**MATERIAL FOR THE TASK**

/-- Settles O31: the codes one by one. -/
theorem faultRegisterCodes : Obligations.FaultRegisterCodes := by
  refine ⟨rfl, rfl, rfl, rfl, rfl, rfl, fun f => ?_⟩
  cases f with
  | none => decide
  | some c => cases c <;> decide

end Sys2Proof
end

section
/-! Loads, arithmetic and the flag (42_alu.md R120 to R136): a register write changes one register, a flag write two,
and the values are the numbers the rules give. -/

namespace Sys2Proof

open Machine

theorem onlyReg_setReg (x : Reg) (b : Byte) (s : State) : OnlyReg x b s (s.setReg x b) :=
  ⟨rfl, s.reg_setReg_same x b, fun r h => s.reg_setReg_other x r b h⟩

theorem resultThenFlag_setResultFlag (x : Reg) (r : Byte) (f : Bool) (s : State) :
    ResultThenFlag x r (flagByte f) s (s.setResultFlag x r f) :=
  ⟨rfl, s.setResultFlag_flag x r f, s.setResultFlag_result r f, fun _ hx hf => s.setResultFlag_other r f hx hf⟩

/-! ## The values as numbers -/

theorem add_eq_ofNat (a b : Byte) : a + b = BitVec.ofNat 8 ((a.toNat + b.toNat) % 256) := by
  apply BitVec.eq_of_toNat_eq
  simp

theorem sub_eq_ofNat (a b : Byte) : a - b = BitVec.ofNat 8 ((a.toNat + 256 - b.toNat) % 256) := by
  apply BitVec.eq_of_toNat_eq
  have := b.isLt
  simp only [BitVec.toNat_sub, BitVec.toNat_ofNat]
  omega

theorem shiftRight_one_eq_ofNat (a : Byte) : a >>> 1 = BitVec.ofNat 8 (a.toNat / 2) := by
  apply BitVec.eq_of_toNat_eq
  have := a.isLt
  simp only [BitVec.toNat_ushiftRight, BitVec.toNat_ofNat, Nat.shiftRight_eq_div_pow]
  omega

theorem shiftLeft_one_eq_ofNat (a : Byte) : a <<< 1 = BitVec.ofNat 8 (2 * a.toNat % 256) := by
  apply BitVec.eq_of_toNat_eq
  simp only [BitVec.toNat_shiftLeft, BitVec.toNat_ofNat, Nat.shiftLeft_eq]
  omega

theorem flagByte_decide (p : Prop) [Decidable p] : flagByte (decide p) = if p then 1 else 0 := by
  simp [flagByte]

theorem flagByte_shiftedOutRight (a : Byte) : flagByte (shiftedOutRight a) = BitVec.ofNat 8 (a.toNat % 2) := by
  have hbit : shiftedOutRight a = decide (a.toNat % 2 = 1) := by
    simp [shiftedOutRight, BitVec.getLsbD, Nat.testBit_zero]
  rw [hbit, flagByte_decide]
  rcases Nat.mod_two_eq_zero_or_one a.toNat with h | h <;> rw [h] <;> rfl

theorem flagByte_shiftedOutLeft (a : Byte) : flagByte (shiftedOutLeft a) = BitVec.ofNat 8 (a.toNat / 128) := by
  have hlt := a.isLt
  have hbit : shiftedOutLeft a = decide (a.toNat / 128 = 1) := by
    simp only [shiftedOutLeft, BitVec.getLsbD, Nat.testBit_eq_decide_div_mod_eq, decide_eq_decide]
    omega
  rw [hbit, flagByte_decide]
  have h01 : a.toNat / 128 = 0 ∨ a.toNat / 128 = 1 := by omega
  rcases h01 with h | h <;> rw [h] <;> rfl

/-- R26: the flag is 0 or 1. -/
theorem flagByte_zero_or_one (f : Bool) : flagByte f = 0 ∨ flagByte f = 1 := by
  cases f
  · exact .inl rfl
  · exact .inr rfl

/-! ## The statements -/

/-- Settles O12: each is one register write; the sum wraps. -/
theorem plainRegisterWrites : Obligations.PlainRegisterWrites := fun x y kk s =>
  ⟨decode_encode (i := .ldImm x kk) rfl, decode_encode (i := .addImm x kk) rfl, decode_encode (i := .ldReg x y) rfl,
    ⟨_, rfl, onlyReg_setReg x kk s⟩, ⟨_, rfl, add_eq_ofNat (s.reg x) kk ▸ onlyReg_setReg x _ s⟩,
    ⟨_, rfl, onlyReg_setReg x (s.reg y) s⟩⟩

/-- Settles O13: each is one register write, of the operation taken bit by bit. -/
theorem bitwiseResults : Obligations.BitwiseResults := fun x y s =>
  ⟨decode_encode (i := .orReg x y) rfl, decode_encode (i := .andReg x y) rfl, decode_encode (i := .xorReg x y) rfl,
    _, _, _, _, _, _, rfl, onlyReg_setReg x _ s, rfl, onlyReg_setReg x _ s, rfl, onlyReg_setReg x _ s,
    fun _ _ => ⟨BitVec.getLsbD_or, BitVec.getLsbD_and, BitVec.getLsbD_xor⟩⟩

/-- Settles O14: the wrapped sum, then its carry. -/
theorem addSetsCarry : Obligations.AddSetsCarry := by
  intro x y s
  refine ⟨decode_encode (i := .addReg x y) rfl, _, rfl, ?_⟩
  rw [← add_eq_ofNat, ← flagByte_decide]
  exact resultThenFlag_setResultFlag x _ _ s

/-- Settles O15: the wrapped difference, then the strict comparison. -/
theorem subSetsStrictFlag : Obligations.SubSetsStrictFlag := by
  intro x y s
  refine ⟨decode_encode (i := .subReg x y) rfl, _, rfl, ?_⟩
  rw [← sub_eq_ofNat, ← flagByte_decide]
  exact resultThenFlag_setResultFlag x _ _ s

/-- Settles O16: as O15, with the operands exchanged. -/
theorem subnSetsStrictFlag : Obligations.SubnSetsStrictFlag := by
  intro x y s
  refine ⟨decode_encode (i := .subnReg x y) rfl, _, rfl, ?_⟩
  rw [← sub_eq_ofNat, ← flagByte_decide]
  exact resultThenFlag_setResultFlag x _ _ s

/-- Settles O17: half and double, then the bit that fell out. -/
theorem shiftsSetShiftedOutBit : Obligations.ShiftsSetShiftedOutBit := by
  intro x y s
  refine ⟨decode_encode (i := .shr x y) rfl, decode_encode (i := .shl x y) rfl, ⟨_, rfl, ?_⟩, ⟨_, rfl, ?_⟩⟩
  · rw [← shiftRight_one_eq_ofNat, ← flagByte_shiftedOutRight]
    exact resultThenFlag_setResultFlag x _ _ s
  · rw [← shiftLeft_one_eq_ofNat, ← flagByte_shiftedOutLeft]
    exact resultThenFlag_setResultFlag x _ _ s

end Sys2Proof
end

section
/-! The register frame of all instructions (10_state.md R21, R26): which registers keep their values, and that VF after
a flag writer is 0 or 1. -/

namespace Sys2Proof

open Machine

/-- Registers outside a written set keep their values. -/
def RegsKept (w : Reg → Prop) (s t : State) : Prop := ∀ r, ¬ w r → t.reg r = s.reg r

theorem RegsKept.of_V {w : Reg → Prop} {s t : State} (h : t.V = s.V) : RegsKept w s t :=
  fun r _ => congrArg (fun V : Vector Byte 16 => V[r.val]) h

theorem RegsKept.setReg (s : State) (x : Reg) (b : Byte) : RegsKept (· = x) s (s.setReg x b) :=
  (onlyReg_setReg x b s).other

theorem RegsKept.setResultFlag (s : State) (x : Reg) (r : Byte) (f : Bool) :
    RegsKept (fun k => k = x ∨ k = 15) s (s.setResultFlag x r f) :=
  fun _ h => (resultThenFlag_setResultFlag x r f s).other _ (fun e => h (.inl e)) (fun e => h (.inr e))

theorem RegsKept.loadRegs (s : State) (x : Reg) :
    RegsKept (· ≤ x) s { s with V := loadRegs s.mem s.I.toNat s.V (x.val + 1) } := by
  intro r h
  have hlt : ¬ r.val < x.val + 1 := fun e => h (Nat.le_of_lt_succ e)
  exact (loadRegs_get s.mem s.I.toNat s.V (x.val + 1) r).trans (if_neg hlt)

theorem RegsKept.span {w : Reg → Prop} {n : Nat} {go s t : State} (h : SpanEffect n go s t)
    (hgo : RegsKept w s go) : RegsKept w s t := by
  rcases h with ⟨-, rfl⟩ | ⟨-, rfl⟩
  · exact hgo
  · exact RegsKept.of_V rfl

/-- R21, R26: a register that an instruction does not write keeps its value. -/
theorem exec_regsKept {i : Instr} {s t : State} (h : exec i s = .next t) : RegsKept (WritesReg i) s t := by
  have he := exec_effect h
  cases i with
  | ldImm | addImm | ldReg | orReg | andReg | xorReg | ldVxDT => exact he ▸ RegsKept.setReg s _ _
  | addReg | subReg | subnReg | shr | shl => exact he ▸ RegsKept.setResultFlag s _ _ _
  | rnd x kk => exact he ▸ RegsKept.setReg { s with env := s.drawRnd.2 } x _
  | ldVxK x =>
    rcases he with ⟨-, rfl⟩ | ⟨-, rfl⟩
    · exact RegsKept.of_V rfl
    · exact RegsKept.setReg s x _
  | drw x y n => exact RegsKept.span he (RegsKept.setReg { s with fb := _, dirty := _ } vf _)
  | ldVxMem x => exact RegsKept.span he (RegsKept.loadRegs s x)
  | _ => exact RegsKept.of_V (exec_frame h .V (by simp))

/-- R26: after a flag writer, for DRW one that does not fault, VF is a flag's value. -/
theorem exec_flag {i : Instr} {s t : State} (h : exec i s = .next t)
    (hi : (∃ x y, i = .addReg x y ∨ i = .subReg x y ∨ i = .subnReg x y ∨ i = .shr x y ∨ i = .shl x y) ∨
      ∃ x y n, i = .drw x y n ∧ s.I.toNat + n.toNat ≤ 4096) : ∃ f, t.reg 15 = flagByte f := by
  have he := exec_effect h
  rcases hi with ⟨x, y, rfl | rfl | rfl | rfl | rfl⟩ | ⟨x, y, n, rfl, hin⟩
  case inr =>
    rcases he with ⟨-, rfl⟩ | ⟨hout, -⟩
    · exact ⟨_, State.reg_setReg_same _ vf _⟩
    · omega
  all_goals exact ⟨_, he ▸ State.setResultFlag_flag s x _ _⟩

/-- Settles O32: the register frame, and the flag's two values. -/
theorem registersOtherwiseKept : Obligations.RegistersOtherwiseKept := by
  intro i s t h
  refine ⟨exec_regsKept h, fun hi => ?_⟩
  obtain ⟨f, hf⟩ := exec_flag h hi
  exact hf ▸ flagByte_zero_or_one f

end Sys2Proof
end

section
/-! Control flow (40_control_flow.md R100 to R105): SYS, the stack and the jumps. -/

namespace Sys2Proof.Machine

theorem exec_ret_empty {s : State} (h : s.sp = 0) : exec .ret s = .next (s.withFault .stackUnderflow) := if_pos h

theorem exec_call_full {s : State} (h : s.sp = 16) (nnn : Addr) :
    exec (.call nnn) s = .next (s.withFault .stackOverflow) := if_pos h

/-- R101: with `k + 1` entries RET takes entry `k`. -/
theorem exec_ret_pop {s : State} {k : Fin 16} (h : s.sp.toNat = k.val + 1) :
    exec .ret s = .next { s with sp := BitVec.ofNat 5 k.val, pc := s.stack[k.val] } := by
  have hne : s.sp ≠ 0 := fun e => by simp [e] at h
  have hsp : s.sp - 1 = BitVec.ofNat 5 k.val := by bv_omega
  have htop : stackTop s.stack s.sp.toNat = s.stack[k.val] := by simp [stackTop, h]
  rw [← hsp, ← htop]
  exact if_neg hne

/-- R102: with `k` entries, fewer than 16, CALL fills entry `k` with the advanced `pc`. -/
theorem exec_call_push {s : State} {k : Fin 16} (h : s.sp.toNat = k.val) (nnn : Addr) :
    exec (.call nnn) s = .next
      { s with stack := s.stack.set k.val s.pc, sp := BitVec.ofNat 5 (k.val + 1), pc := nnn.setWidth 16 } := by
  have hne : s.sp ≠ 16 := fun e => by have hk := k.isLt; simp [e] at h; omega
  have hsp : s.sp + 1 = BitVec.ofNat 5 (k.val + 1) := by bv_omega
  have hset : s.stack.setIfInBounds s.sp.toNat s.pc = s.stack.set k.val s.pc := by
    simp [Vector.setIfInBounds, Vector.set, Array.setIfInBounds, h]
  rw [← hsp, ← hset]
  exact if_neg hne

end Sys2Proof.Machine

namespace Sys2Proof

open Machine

**WHAT TO WORK ON**
For the records above, state the count of lines where "numbers" appears, without any other text.

**ANSWER SECTION**
2